Most (but clearly, not all) programmers have generally mastered the basic for loop. If you really want to separate the wheat from the chaff, ask them to write a for loop that counts by two, or three, or some other arbitrary number.

That's what happened at J Banana's workplace, where they needed to parse in tokens from a config file. They come in key value pairs, so the code needs to count by twos. This was their solution:

for(int i=0; i<values.size(); i= i++)
    map.put(values.get(i), values.get(++i));

At a quick glance, you may end up scratching your head: the ++ operator appears three times, but they want to count by twos, and yet this code works. It works, in part, because of the developer's incompetence.

In the body of the loop, values.get(i) gets the current item in the list, and values.get(++i) does a pre-increment on i, getting the next item in the list, just like it's supposed to. Finally, the i++ increments one more time, getting us the two increments that we need.

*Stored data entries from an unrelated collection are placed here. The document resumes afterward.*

@[simp] theorem send_plat (s : State) (m : OutMsg) : (s.send m).plat = s.plat := rfl
@[simp] theorem send_slots (s : State) (m : OutMsg) : (s.send m).slots = s.slots := rfl
@[simp] theorem send_spdm (s : State) (m : OutMsg) : (s.send m).spdm = s.spdm := rfl
@[simp] theorem send_sessions (s : State) (m : OutMsg) : (s.send m).sessions = s.sessions := rfl
@[simp] theorem send_nextSession (s : State) (m : OutMsg) : (s.send m).nextSession = s.nextSession := rfl
@[simp] theorem send_pmem (s : State) (m : OutMsg) : (s.send m).pmem = s.pmem := rfl
@[simp] theorem send_hmem (s : State) (m : OutMsg) : (s.send m).hmem = s.hmem := rfl
@[simp] theorem send_poison (s : State) (m : OutMsg) : (s.send m).poison = s.poison := rfl
@[simp] theorem send_pools (s : State) (m : OutMsg) : (s.send m).pools = s.pools := rfl
@[simp] theorem send_ctxs (s : State) (m : OutMsg) : (s.send m).ctxs = s.ctxs := rfl
@[simp] theorem send_cc (s : State) (m : OutMsg) : (s.send m).cc = s.cc := rfl
@[simp] theorem send_cores (s : State) (m : OutMsg) : (s.send m).cores = s.cores := rfl
@[simp] theorem send_queues (s : State) (m : OutMsg) : (s.send m).queues = s.queues := rfl
@[simp] theorem send_nodes (s : State) (m : OutMsg) : (s.send m).nodes = s.nodes := rfl
@[simp] theorem send_nextNode (s : State) (m : OutMsg) : (s.send m).nextNode = s.nextNode := rfl
@[simp] theorem send_bufs (s : State) (m : OutMsg) : (s.send m).bufs = s.bufs := rfl
@[simp] theorem send_recqs (s : State) (m : OutMsg) : (s.send m).recqs = s.recqs := rfl
@[simp] theorem send_launches (s : State) (m : OutMsg) : (s.send m).launches = s.launches := rfl
@[simp] theorem send_nextLaunch (s : State) (m : OutMsg) : (s.send m).nextLaunch = s.nextLaunch := rfl
@[simp] theorem send_routes (s : State) (m : OutMsg) : (s.send m).routes = s.routes := rfl
@[simp] theorem send_ports (s : State) (m : OutMsg) : (s.send m).ports = s.ports := rfl
@[simp] theorem send_acl (s : State) (m : OutMsg) : (s.send m).acl = s.acl := rfl
@[simp] theorem send_granted (s : State) (m : OutMsg) : (s.send m).granted = s.granted := rfl
@[simp] theorem send_routeQ (s : State) (m : OutMsg) : (s.send m).routeQ = s.routeQ := rfl
@[simp] theorem send_routeDropped (s : State) (m : OutMsg) : (s.send m).routeDropped = s.routeDropped := rfl
@[simp] theorem send_nextRoute (s : State) (m : OutMsg) : (s.send m).nextRoute = s.nextRoute := rfl
@[simp] theorem send_threads (s : State) (m : OutMsg) : (s.send m).threads = s.threads := rfl
@[simp] theorem send_rings (s : State) (m : OutMsg) : (s.send m).rings = s.rings := rfl
@[simp] theorem send_shoots (s : State) (m : OutMsg) : (s.send m).shoots = s.shoots := rfl
@[simp] theorem send_pend (s : State) (m : OutMsg) : (s.send m).pend = s.pend := rfl
@[simp] theorem send_nextOp (s : State) (m : OutMsg) : (s.send m).nextOp = s.nextOp := rfl
@[simp] theorem send_out (s : State) (m : OutMsg) : (s.send m).out = m :: s.out := rfl
@[simp] theorem send_nextToken (s : State) (m : OutMsg) : (s.send m).nextToken = s.nextToken := rfl
@[simp] theorem send_agenda (s : State) (m : OutMsg) : (s.send m).agenda = s.agenda := rfl
@[simp] theorem send_freeCtr (s : State) (m : OutMsg) : (s.send m).freeCtr = s.freeCtr := rfl
@[simp] theorem send_cur (s : State) (m : OutMsg) : (s.send m).cur = s.cur := rfl
@[simp] theorem send_history (s : State) (m : OutMsg) : (s.send m).history = s.history := rfl
@[simp] theorem send_writes (s : State) (m : OutMsg) : (s.send m).writes = s.writes := rfl
@[simp] theorem send_smem (s : State) (m : OutMsg) : (s.send m).smem = s.smem := rfl
@[simp] theorem send_rows (s : State) (m : OutMsg) : (s.send m).rows = s.rows := rfl
@[simp] theorem send_nextPermit (s : State) (m : OutMsg) : (s.send m).nextPermit = s.nextPermit := rfl
@[simp] theorem send_sent (s : State) (m : OutMsg) : (s.send m).sent = s.sent := rfl
@[simp] theorem send_inOrder (s : State) (m : OutMsg) : (s.send m).inOrder = s.inOrder := rfl
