-- ==== Sys2Proof/Laws/PerInstr.lean ====
section
/-! SUPPORT. The family RoundTrip: for every constructor of Instr, the bytes of its word decode to it. -/

namespace Sys2Proof.Laws.RoundTrip

open Sys2Proof Sys2Proof.Laws

/-- Decoding the bytes of a well-formed instruction gives the instruction back; an event has no bytes. -/
def Statement (i : Instr) : Prop := Roundtrips i
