/-! ## Collective entries -/

theorem loadEntry_of {r : CollReq} {c : Ctx} {im : Image} {ws : List Nat} (hq : Taken s 4 k 0x13 q) (hc : s.ctx? r.ctx = some c)
    (him : s.image? r.ctx r.image = some im) (hws : im.mcf[r.sect]? = some ws) (hr : r.entry < 4096)
    (hfree : c.colls.find r.entry = none) (hbad : collBad (s.took 4 k) r = false) :
    exec (.eLoadCollectiveEntry 4 k r) s = .next (match progRefusal ws with
      | some (i, cause) => completeReq (s.took 4 k) 4 (reqTag q) 4 (i % 2 ^ 12 + cause * 2 ^ 16)
      | none => answerReq (installEntry (s.took 4 k) r ws) 4 q 0) := by
  rw [exec_eLoadCollectiveEntry, execELoadCollectiveEntry, p4Request_of hq, took_ctx?, hc,
    show (s.took 4 k).image? r.ctx r.image = some im from him]
  dsimp only
  rw [hws]
  refine congrArg Host.Outcome.next ((if_neg (Nat.not_le.mpr hr)).trans ((if_neg ?_).trans (if_neg (ne_true_of_eq_false hbad))))
  rw [hfree]
  exact Bool.false_ne_true

theorem destroyEntry_of {n v : Nat} {e : CollEntry} (hq : Taken s 4 k 0x14 q) (he : s.entry? n v = some e) (hp : e.parts = []) :
    exec (.eDestroyCollectiveEntry 4 k n v) s = .next (answerReq
      ((dropThreads (s.took 4 k) n v).modCtx n (fun c => { c with colls := c.colls.del v })) 4 q 0) := by
  rw [exec_eDestroyCollectiveEntry, execEDestroyCollectiveEntry, p4Request_of hq, show (s.took 4 k).entry? n v = some e from he]
  dsimp only
  rw [hp]
  rfl

/-! ## Key slots and reports -/

section
variable {n : Nat} (hn : n < 256)

theorem keySlot_putSlot (s : State) (n : Nat) (x : KeySlot) : keySlot (putSlot s n x) n = x := Tbl.getOr_put_self ..

/-- What a slot holds once key material has entered it. -/
theorem keySlot_installKey (s : State) (n : Nat) {dom : Nat} (origin key : Nat) (hd : dom < 4096) :
    keySlot (installKey s n dom origin key) n =
      { keySlot s n with domain := dom, epoch := (keySlot s n).epoch + 1, origin := origin, state := 1, key := key } := by
  refine (keySlot_putSlot ..).trans ?_
  rw [show dom % 2 ^ 12 = dom from Nat.mod_eq_of_lt hd]

theorem keySlot_completeReq (s : State) (p tag st v n : Nat) : keySlot (completeReq s p tag st v) n = keySlot s n := by
  obtain ⟨m, hm⟩ := writeHost_hmem s
    ((s.rings.getOr Ring.reset p).base + 64 * 2 ^ (s.rings.getOr Ring.reset p).log2 +
      16 * ((s.rings.getOr Ring.reset p).done % 2 ^ (s.rings.getOr Ring.reset p).log2)) (completionBytes tag st v)
  unfold completeReq
  dsimp only
  by_cases ho : (s.rings.getOr Ring.reset p).isOpen = true
  · rw [if_pos ho, hm]
    rfl
  · rw [if_neg ho]
    rfl

include hn

theorem querySlot_of (hq : Taken s 4 k 0x20 q) :
    exec (.eQuerySlot 4 k n) s = .next (completeReq (s.took 4 k) 4 (reqTag q) 0 (keySlot s n).word) := by
  rw [exec_eQuerySlot, execEQuerySlot, p4Request_of hq]
  exact congrArg Host.Outcome.next (if_neg (Nat.not_le.mpr hn))

/-- A key is generated in an empty slot only. -/
theorem generateKey_eq {v : Nat} (hv : v < 4096) (hq : Taken s 4 k 0x21 q) :
    let t := s.took 4 k
    let u := installKey { t with freeCtr := t.freeCtr + 1 } n v 1 (Config.genKey t.freeCtr)
    exec (.eGenerateKey 4 k n v) s = .next (if (keySlot s n).state ≠ 0 then answerReq t 4 q 2
      else completeReq u 4 (reqTag q) 0 (keySlot u n).epoch.toNat) := by
  intro t u
  rw [exec_eGenerateKey, execEGenerateKey, p4Request_of hq]
  exact congrArg Host.Outcome.next (if_neg (not_or.mpr ⟨Nat.not_le.mpr hn, Nat.not_le.mpr hv⟩))
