-- ==== Sys2Proof/Certificates/Slice0/Obligations.lean ====
section
/-! DEFINITION. The statements for the provers. In a statement about `exec`, `s` is the state in which the execute stage
is entered: its `pc` is start + 2 (`40_step_cycle.md` R93). -/

open Sys2Proof Sys2Proof.Machine

/-! ### Encoding -/

/-- `30_encoding.md`, sections 1 to 3: the bytes of a well-formed instruction decode to it, with every operand, and
nothing after them is consumed. -/
def Obligations.DecodeEncodeRoundTrip : Prop :=
  ∀ (i : Instr) (rest : List Byte), i.wf = true → decode (encodeBytes i ++ rest) = .ok (i, rest)

/-- `30_encoding.md`, sections 1 to 3: a word that decodes is the encoding of what it decodes to, so no two words are one
instruction. -/
def Obligations.EncodeDecodeRoundTrip : Prop :=
  ∀ (w : Word) (i : Instr), decodeWord w = .ok i → i.wf = true ∧ encode i = w

/-- `30_encoding.md`, section 3: the 35 rows of the opcode map. Every word that has a row's fixed bits under the row's
mask decodes to the row's instruction, with the fields at the bits of section 1; in family 0 the two fixed words come
first. -/
def Obligations.OpcodeMapDecodes : Prop :=
  (WordsDecode 0xFFFF 0x00E0 (fun _ => .cls) ∧ WordsDecode 0xFFFF 0x00EE (fun _ => .ret) ∧
    (∀ w : Word, w &&& 0xF000 = 0x0000 → w ≠ 0x00E0#16 → w ≠ 0x00EE#16 → decodeWord w = .ok (.sys (fieldNNN w)))) ∧
  (WordsDecode 0xF000 0x1000 (fun w => .jp (fieldNNN w)) ∧ WordsDecode 0xF000 0x2000 (fun w => .call (fieldNNN w)) ∧
    WordsDecode 0xF000 0xA000 (fun w => .ldI (fieldNNN w)) ∧ WordsDecode 0xF000 0xB000 (fun w => .jpV0 (fieldNNN w))) ∧
  (WordsDecode 0xF000 0x3000 (fun w => .seImm (fieldX w) (fieldNN w)) ∧
    WordsDecode 0xF000 0x4000 (fun w => .sneImm (fieldX w) (fieldNN w)) ∧
    WordsDecode 0xF000 0x6000 (fun w => .ldImm (fieldX w) (fieldNN w)) ∧
    WordsDecode 0xF000 0x7000 (fun w => .addImm (fieldX w) (fieldNN w)) ∧
    WordsDecode 0xF000 0xC000 (fun w => .rnd (fieldX w) (fieldNN w))) ∧
  (WordsDecode 0xF00F 0x5000 (fun w => .seReg (fieldX w) (fieldY w)) ∧
    WordsDecode 0xF00F 0x9000 (fun w => .sneReg (fieldX w) (fieldY w)) ∧
    WordsDecode 0xF00F 0x8000 (fun w => .ldReg (fieldX w) (fieldY w)) ∧
    WordsDecode 0xF00F 0x8001 (fun w => .orReg (fieldX w) (fieldY w)) ∧
    WordsDecode 0xF00F 0x8002 (fun w => .andReg (fieldX w) (fieldY w)) ∧
    WordsDecode 0xF00F 0x8003 (fun w => .xorReg (fieldX w) (fieldY w)) ∧
    WordsDecode 0xF00F 0x8004 (fun w => .addReg (fieldX w) (fieldY w)) ∧
    WordsDecode 0xF00F 0x8005 (fun w => .sub (fieldX w) (fieldY w)) ∧
    WordsDecode 0xF00F 0x8006 (fun w => .shr (fieldX w) (fieldY w)) ∧
    WordsDecode 0xF00F 0x8007 (fun w => .subn (fieldX w) (fieldY w)) ∧
    WordsDecode 0xF00F 0x800E (fun w => .shl (fieldX w) (fieldY w))) ∧
  WordsDecode 0xF000 0xD000 (fun w => .drw (fieldX w) (fieldY w) (fieldN w)) ∧
  (WordsDecode 0xF0FF 0xE09E (fun w => .skp (fieldX w)) ∧ WordsDecode 0xF0FF 0xE0A1 (fun w => .sknp (fieldX w)) ∧
    WordsDecode 0xF0FF 0xF007 (fun w => .ldVxDT (fieldX w)) ∧ WordsDecode 0xF0FF 0xF00A (fun w => .ldVxK (fieldX w)) ∧
    WordsDecode 0xF0FF 0xF015 (fun w => .ldDTVx (fieldX w)) ∧ WordsDecode 0xF0FF 0xF018 (fun w => .ldSTVx (fieldX w)) ∧
    WordsDecode 0xF0FF 0xF01E (fun w => .addI (fieldX w)) ∧ WordsDecode 0xF0FF 0xF029 (fun w => .ldF (fieldX w)) ∧
    WordsDecode 0xF0FF 0xF033 (fun w => .ldB (fieldX w)) ∧
    WordsDecode 0xF0FF 0xF055 (fun w => .storeRegs (fieldX w)) ∧
    WordsDecode 0xF0FF 0xF065 (fun w => .loadRegs (fieldX w)))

It's the for loop where our developer blundered into a working solution. i= i++ is a post increment. It sets i equal to the value stored in i, and then increments the value which used to be stored in i. It's the same as doing i=i. It's unintentionally tautological.

My suspicion is that the developer wrote code that didn't work, and then started stochastically adding symbols and expressions until it got the result they wanted. It's like ChatGPT, but less self-aware.